The anthropometric parameters of the participants are shown in Table 1. HRV findings are summarized into Time-Domain parameters [Table 2], Frequency-Domain parameters [Table 3] and Non-Linear parameters [Table 4].
Table 1.
Anthropometric comparison between case (depression) and control subjects
| Parameters | Mean±SD | P | |
|---|---|---|---|
|
| |||
| Case | Control | ||
| Age (Years) | 21.79±2.05 | 21.85±2.08 | 0.8772 |
| Weight (Kg) | 62.48±10.91 | 62.79±8.54 | 0.8598 |
| Height (meters) | 160.20±8.18 | 162.08±7.34 | 0.1897 |
| BMI (kg/m2) | 24.82±3.41 | 24.17±2.52 | 0.2226 |
| Gender (M/F) | 20/22 | 43/46 | 0.9407 |
BMI=Body Mass Index, M=Male, F=Female
Table 2.
Time-Domain HRV parameters in case (depression) and control groups
| HRV parameters | Mean±SD | P | |
|---|---|---|---|
|
| |||
| Case | Control | ||
| Average RR (ms) | 711.54±138.09 | 765.74±82.26 | 0.0059 |
| SDRR (ms) | 26.78±16.24 | 50.96±23.75 | <0.0001 |
| RMSSD (ms) | 21.97±15.7 | 44.77±28.25 | <0.0001 |
SDRR=Standard deviation of all the R-R=Intervals, RMSSD=Root mean square of successive R-R=Interval differences
Table 3.
Frequency-Domain HRV parameters in case (depression) and control groups
| HRV parameters | Mean±SD | P | |
|---|---|---|---|
|
| |||
| Case | Control | ||
| LF (ms2) | 272.64±310.98 | 536.13±391.15 | 0.0002 |
| HF (ms2) | 200.42±187.45 | 761.07±875.85 | 0.0001 |
| LF/HF | 1.51±0.89 | 1.22±0.73 | 0.05 |
| Total Power | 865.13±792.58 | 2286.36±1697.68 | <0.0001 |
LF=Low-Frequency, HF=High-Frequency
Table 4.
Non-Linear HRV parameters in case (depression) and control groups
| HRV parameters | Mean±SD | P | |
|---|---|---|---|
|
| |||
| Case | Control | ||
| SD1 (ms) | 15.53±11.13 | 32.67±20.14 | <0.0001 |
| SD2 (ms) | 37.56±16.10 | 65.31±28.08 | <0.0001 |
There is no statistically significant difference found in age (P = 0.8772), weight (P = 0.8598), height (P = 0.1897), BMI (P = 0.2226) and gender (P = 0.9407) between case and control groups.
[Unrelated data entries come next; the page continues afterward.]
@[simp] theorem State.cqInterrupt_variant (s : State) (p : Nat) (quiet : Bool) : (s.cqInterrupt p quiet).variant = s.variant := by
  obtain ⟨uf, uc, up, uo, h⟩ := State.cqInterrupt_writes s p quiet; rw [h]
@[simp] theorem State.cqInterrupt_held (s : State) (p : Nat) (quiet : Bool) : (s.cqInterrupt p quiet).held = s.held := by
  obtain ⟨uf, uc, up, uo, h⟩ := State.cqInterrupt_writes s p quiet; rw [h]
@[simp] theorem State.cqInterrupt_clock (s : State) (p : Nat) (quiet : Bool) : (s.cqInterrupt p quiet).clock = s.clock := by
  obtain ⟨uf, uc, up, uo, h⟩ := State.cqInterrupt_writes s p quiet; rw [h]
@[simp] theorem State.cqInterrupt_glb (s : State) (p : Nat) (quiet : Bool) : (s.cqInterrupt p quiet).glb = s.glb := by
  obtain ⟨uf, uc, up, uo, h⟩ := State.cqInterrupt_writes s p quiet; rw [h]
@[simp] theorem State.cqInterrupt_ftu (s : State) (p : Nat) (quiet : Bool) : (s.cqInterrupt p quiet).ftu = s.ftu := by
  obtain ⟨uf, uc, up, uo, h⟩ := State.cqInterrupt_writes s p quiet; rw [h]
@[simp] theorem State.cqInterrupt_lnk (s : State) (p : Nat) (quiet : Bool) : (s.cqInterrupt p quiet).lnk = s.lnk := by
  obtain ⟨uf, uc, up, uo, h⟩ := State.cqInterrupt_writes s p quiet; rw [h]
@[simp] theorem State.cqInterrupt_prt (s : State) (p : Nat) (quiet : Bool) : (s.cqInterrupt p quiet).prt = s.prt := by
  obtain ⟨uf, uc, up, uo, h⟩ := State.cqInterrupt_writes s p quiet; rw [h]
@[simp] theorem State.cqInterrupt_swc (s : State) (p : Nat) (quiet : Bool) : (s.cqInterrupt p quiet).swc = s.swc := by
  obtain ⟨uf, uc, up, uo, h⟩ := State.cqInterrupt_writes s p quiet; rw [h]
@[simp] theorem State.cqInterrupt_acu (s : State) (p : Nat) (quiet : Bool) : (s.cqInterrupt p quiet).acu = s.acu := by
  obtain ⟨uf, uc, up, uo, h⟩ := State.cqInterrupt_writes s p quiet; rw [h]
@[simp] theorem State.cqInterrupt_home (s : State) (p : Nat) (quiet : Bool) : (s.cqInterrupt p quiet).home = s.home := by
  obtain ⟨uf, uc, up, uo, h⟩ := State.cqInterrupt_writes s p quiet; rw [h]
@[simp] theorem State.cqInterrupt_mem (s : State) (p : Nat) (quiet : Bool) : (s.cqInterrupt p quiet).mem = s.mem := by
  obtain ⟨uf, uc, up, uo, h⟩ := State.cqInterrupt_writes s p quiet; rw [h]
@[simp] theorem State.cqInterrupt_mse (s : State) (p : Nat) (quiet : Bool) : (s.cqInterrupt p quiet).mse = s.mse := by
  obtain ⟨uf, uc, up, uo, h⟩ := State.cqInterrupt_writes s p quiet; rw [h]
@[simp] theorem State.cqInterrupt_vfi (s : State) (p : Nat) (quiet : Bool) : (s.cqInterrupt p quiet).vfi = s.vfi := by
  obtain ⟨uf, uc, up, uo, h⟩ := State.cqInterrupt_writes s p quiet; rw [h]
@[simp] theorem State.cqInterrupt_evr (s : State) (p : Nat) (quiet : Bool) : (s.cqInterrupt p quiet).evr = s.evr := by
  obtain ⟨uf, uc, up, uo, h⟩ := State.cqInterrupt_writes s p quiet; rw [h]
@[simp] theorem State.cqInterrupt_ppu (s : State) (p : Nat) (quiet : Bool) : (s.cqInterrupt p quiet).ppu = s.ppu := by
  obtain ⟨uf, uc, up, uo, h⟩ := State.cqInterrupt_writes s p quiet; rw [h]
@[simp] theorem State.cqInterrupt_msc (s : State) (p : Nat) (quiet : Bool) : (s.cqInterrupt p quiet).msc = s.msc := by
  obtain ⟨uf, uc, up, uo, h⟩ := State.cqInterrupt_writes s p quiet; rw [h]
@[simp] theorem State.cqInterrupt_eeprom (s : State) (p : Nat) (quiet : Bool) : (s.cqInterrupt p quiet).eeprom = s.eeprom := by
  obtain ⟨uf, uc, up, uo, h⟩ := State.cqInterrupt_writes s p quiet; rw [h]
@[simp] theorem State.cqInterrupt_mgr (s : State) (p : Nat) (quiet : Bool) : (s.cqInterrupt p quiet).mgr = s.mgr := by
  obtain ⟨uf, uc, up, uo, h⟩ := State.cqInterrupt_writes s p quiet; rw [h]
@[simp] theorem State.cqInterrupt_free (s : State) (p : Nat) (quiet : Bool) : (s.cqInterrupt p quiet).free = s.free := by
  obtain ⟨uf, uc, up, uo, h⟩ := State.cqInterrupt_writes s p quiet; rw [h]
@[simp] theorem State.cqInterrupt_pending (s : State) (p : Nat) (quiet : Bool) : (s.cqInterrupt p quiet).pending = s.pending := by
  obtain ⟨uf, uc, up, uo, h⟩ := State.cqInterrupt_writes s p quiet; rw [h]

theorem State.cqWrite_writes (s : State) (p : Nat) (x : Completion) :
    ∃ uf uc up um uo, s.cqWrite p x = { s with fmp := uf, cmd := uc, pcn := up, mgr := um, out := uo } := by
  have key : ∀ u : State, (∃ c q m, u = { s with cmd := c, pcn := q, mgr := m }) →
      ∃ f c q m o, u.cqInterrupt p x.quiet = { s with fmp := f, cmd := c, pcn := q, mgr := m, out := o } := by
    rintro _ ⟨c, q, m, rfl⟩
    obtain ⟨f, c', q', o, h⟩ := State.cqInterrupt_writes { s with cmd := c, pcn := q, mgr := m } p x.quiet
    exact ⟨f, c', q', m, o, h⟩
  exact key _ ⟨_, _, _, rfl⟩

@[simp] theorem State.cqWrite_variant (s : State) (p : Nat) (x : Completion) : (s.cqWrite p x).variant = s.variant := by
  obtain ⟨uf, uc, up, um, uo, h⟩ := State.cqWrite_writes s p x; rw [h]
@[simp] theorem State.cqWrite_held (s : State) (p : Nat) (x : Completion) : (s.cqWrite p x).held = s.held := by
  obtain ⟨uf, uc, up, um, uo, h⟩ := State.cqWrite_writes s p x; rw [h]
@[simp] theorem State.cqWrite_clock (s : State) (p : Nat) (x : Completion) : (s.cqWrite p x).clock = s.clock := by
  obtain ⟨uf, uc, up, um, uo, h⟩ := State.cqWrite_writes s p x; rw [h]
@[simp] theorem State.cqWrite_glb (s : State) (p : Nat) (x : Completion) : (s.cqWrite p x).glb = s.glb := by
  obtain ⟨uf, uc, up, um, uo, h⟩ := State.cqWrite_writes s p x; rw [h]
@[simp] theorem State.cqWrite_ftu (s : State) (p : Nat) (x : Completion) : (s.cqWrite p x).ftu = s.ftu := by
  obtain ⟨uf, uc, up, um, uo, h⟩ := State.cqWrite_writes s p x; rw [h]
@[simp] theorem State.cqWrite_lnk (s : State) (p : Nat) (x : Completion) : (s.cqWrite p x).lnk = s.lnk := by
  obtain ⟨uf, uc, up, um, uo, h⟩ := State.cqWrite_writes s p x; rw [h]
@[simp] theorem State.cqWrite_prt (s : State) (p : Nat) (x : Completion) : (s.cqWrite p x).prt = s.prt := by
  obtain ⟨uf, uc, up, um, uo, h⟩ := State.cqWrite_writes s p x; rw [h]
@[simp] theorem State.cqWrite_swc (s : State) (p : Nat) (x : Completion) : (s.cqWrite p x).swc = s.swc := by
  obtain ⟨uf, uc, up, um, uo, h⟩ := State.cqWrite_writes s p x; rw [h]
@[simp] theorem State.cqWrite_acu (s : State) (p : Nat) (x : Completion) : (s.cqWrite p x).acu = s.acu := by
  obtain ⟨uf, uc, up, um, uo, h⟩ := State.cqWrite_writes s p x; rw [h]
@[simp] theorem State.cqWrite_home (s : State) (p : Nat) (x : Completion) : (s.cqWrite p x).home = s.home := by
  obtain ⟨uf, uc, up, um, uo, h⟩ := State.cqWrite_writes s p x; rw [h]
@[simp] theorem State.cqWrite_mem (s : State) (p : Nat) (x : Completion) : (s.cqWrite p x).mem = s.mem := by
  obtain ⟨uf, uc, up, um, uo, h⟩ := State.cqWrite_writes s p x; rw [h]
@[simp] theorem State.cqWrite_mse (s : State) (p : Nat) (x : Completion) : (s.cqWrite p x).mse = s.mse := by
  obtain ⟨uf, uc, up, um, uo, h⟩ := State.cqWrite_writes s p x; rw [h]
@[simp] theorem State.cqWrite_vfi (s : State) (p : Nat) (x : Completion) : (s.cqWrite p x).vfi = s.vfi := by
  obtain ⟨uf, uc, up, um, uo, h⟩ := State.cqWrite_writes s p x; rw [h]
@[simp] theorem State.cqWrite_evr (s : State) (p : Nat) (x : Completion) : (s.cqWrite p x).evr = s.evr := by
  obtain ⟨uf, uc, up, um, uo, h⟩ := State.cqWrite_writes s p x; rw [h]
@[simp] theorem State.cqWrite_ppu (s : State) (p : Nat) (x : Completion) : (s.cqWrite p x).ppu = s.ppu := by
  obtain ⟨uf, uc, up, um, uo, h⟩ := State.cqWrite_writes s p x; rw [h]
@[simp] theorem State.cqWrite_msc (s : State) (p : Nat) (x : Completion) : (s.cqWrite p x).msc = s.msc := by
  obtain ⟨uf, uc, up, um, uo, h⟩ := State.cqWrite_writes s p x; rw [h]
@[simp] theorem State.cqWrite_eeprom (s : State) (p : Nat) (x : Completion) : (s.cqWrite p x).eeprom = s.eeprom := by
  obtain ⟨uf, uc, up, um, uo, h⟩ := State.cqWrite_writes s p x; rw [h]
@[simp] theorem State.cqWrite_free (s : State) (p : Nat) (x : Completion) : (s.cqWrite p x).free = s.free := by
  obtain ⟨uf, uc, up, um, uo, h⟩ := State.cqWrite_writes s p x; rw [h]
@[simp] theorem State.cqWrite_pending (s : State) (p : Nat) (x : Completion) : (s.cqWrite p x).pending = s.pending := by
  obtain ⟨uf, uc, up, um, uo, h⟩ := State.cqWrite_writes s p x; rw [h]

theorem State.cqDrain_writes (n : Nat) (s : State) (p : Nat) :
    ∃ uf uc up um uo, State.cqDrain n s p = { s with fmp := uf, cmd := uc, pcn := up, mgr := um, out := uo } := by
  induction n generalizing s with
  | zero => exact ⟨_, _, _, _, _, rfl⟩
  | succ n ih =>
    unfold State.cqDrain
    split
    · exact ⟨_, _, _, _, _, rfl⟩
    · rename_i c rest _
      obtain ⟨f, c', p', m, o, h⟩ := State.cqWrite_writes (s.modPair p fun r => { r with held := rest }) p c
      obtain ⟨f', c'', p'', m', o', h'⟩ := ih ((s.modPair p fun r => { r with held := rest }).cqWrite p c)
      exact ⟨f', c'', p'', m', o', by rw [h', h]; rfl⟩

@[simp] theorem State.cqDrain_variant (n : Nat) (s : State) (p : Nat) : (State.cqDrain n s p).variant = s.variant := by
  obtain ⟨uf, uc, up, um, uo, h⟩ := State.cqDrain_writes n s p; rw [h]
@[simp] theorem State.cqDrain_held (n : Nat) (s : State) (p : Nat) : (State.cqDrain n s p).held = s.held := by
  obtain ⟨uf, uc, up, um, uo, h⟩ := State.cqDrain_writes n s p; rw [h]
@[simp] theorem State.cqDrain_clock (n : Nat) (s : State) (p : Nat) : (State.cqDrain n s p).clock = s.clock := by
  obtain ⟨uf, uc, up, um, uo, h⟩ := State.cqDrain_writes n s p; rw [h]
@[simp] theorem State.cqDrain_glb (n : Nat) (s : State) (p : Nat) : (State.cqDrain n s p).glb = s.glb := by
  obtain ⟨uf, uc, up, um, uo, h⟩ := State.cqDrain_writes n s p; rw [h]
@[simp] theorem State.cqDrain_ftu (n : Nat) (s : State) (p : Nat) : (State.cqDrain n s p).ftu = s.ftu := by
  obtain ⟨uf, uc, up, um, uo, h⟩ := State.cqDrain_writes n s p; rw [h]
@[simp] theorem State.cqDrain_lnk (n : Nat) (s : State) (p : Nat) : (State.cqDrain n s p).lnk = s.lnk := by
  obtain ⟨uf, uc, up, um, uo, h⟩ := State.cqDrain_writes n s p; rw [h]
@[simp] theorem State.cqDrain_prt (n : Nat) (s : State) (p : Nat) : (State.cqDrain n s p).prt = s.prt := by
  obtain ⟨uf, uc, up, um, uo, h⟩ := State.cqDrain_writes n s p; rw [h]
@[simp] theorem State.cqDrain_swc (n : Nat) (s : State) (p : Nat) : (State.cqDrain n s p).swc = s.swc := by
  obtain ⟨uf, uc, up, um, uo, h⟩ := State.cqDrain_writes n s p; rw [h]
@[simp] theorem State.cqDrain_acu (n : Nat) (s : State) (p : Nat) : (State.cqDrain n s p).acu = s.acu := by
  obtain ⟨uf, uc, up, um, uo, h⟩ := State.cqDrain_writes n s p; rw [h]
@[simp] theorem State.cqDrain_home (n : Nat) (s : State) (p : Nat) : (State.cqDrain n s p).home = s.home := by
  obtain ⟨uf, uc, up, um, uo, h⟩ := State.cqDrain_writes n s p; rw [h]
@[simp] theorem State.cqDrain_mem (n : Nat) (s : State) (p : Nat) : (State.cqDrain n s p).mem = s.mem := by
  obtain ⟨uf, uc, up, um, uo, h⟩ := State.cqDrain_writes n s p; rw [h]
@[simp] theorem State.cqDrain_mse (n : Nat) (s : State) (p : Nat) : (State.cqDrain n s p).mse = s.mse := by
  obtain ⟨uf, uc, up, um, uo, h⟩ := State.cqDrain_writes n s p; rw [h]
@[simp] theorem State.cqDrain_vfi (n : Nat) (s : State) (p : Nat) : (State.cqDrain n s p).vfi = s.vfi := by
  obtain ⟨uf, uc, up, um, uo, h⟩ := State.cqDrain_writes n s p; rw [h]
@[simp] theorem State.cqDrain_evr (n : Nat) (s : State) (p : Nat) : (State.cqDrain n s p).evr = s.evr := by
  obtain ⟨uf, uc, up, um, uo, h⟩ := State.cqDrain_writes n s p; rw [h]
@[simp] theorem State.cqDrain_ppu (n : Nat) (s : State) (p : Nat) : (State.cqDrain n s p).ppu = s.ppu := by
  obtain ⟨uf, uc, up, um, uo, h⟩ := State.cqDrain_writes n s p; rw [h]
@[simp] theorem State.cqDrain_msc (n : Nat) (s : State) (p : Nat) : (State.cqDrain n s p).msc = s.msc := by
  obtain ⟨uf, uc, up, um, uo, h⟩ := State.cqDrain_writes n s p; rw [h]
@[simp] theorem State.cqDrain_eeprom (n : Nat) (s : State) (p : Nat) : (State.cqDrain n s p).eeprom = s.eeprom := by
  obtain ⟨uf, uc, up, um, uo, h⟩ := State.cqDrain_writes n s p; rw [h]
@[simp] theorem State.cqDrain_free (n : Nat) (s : State) (p : Nat) : (State.cqDrain n s p).free = s.free := by
  obtain ⟨uf, uc, up, um, uo, h⟩ := State.cqDrain_writes n s p; rw [h]
@[simp] theorem State.cqDrain_pending (n : Nat) (s : State) (p : Nat) : (State.cqDrain n s p).pending = s.pending := by
  obtain ⟨uf, uc, up, um, uo, h⟩ := State.cqDrain_writes n s p; rw [h]

theorem State.noteClamp_writes (s : State) (tk : Ticket) (off : Nat) :
    ∃ uc up, s.noteClamp tk off = { s with cmd := uc, pcn := up } := by
  unfold State.noteClamp
  split <;> exact ⟨_, _, rfl⟩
Among Time-Domain HRV parameters, all three parameters taken into consideration; average RR (P = 0.0059), SDRR (P < 0.0001) and RMSSD (P < 0.0001) are found statistically significantly decreased in the case group when compared to the control group.
When comparing depressed patients to healthy control participants, four Frequency-Domain HRV measures – LF (P = 0.0002), HF (P = 0.0001), LF/HF ratio (P = 0.05) and Total Power (P < 0.0001) – show that all four values are considerably lower in depressed patients.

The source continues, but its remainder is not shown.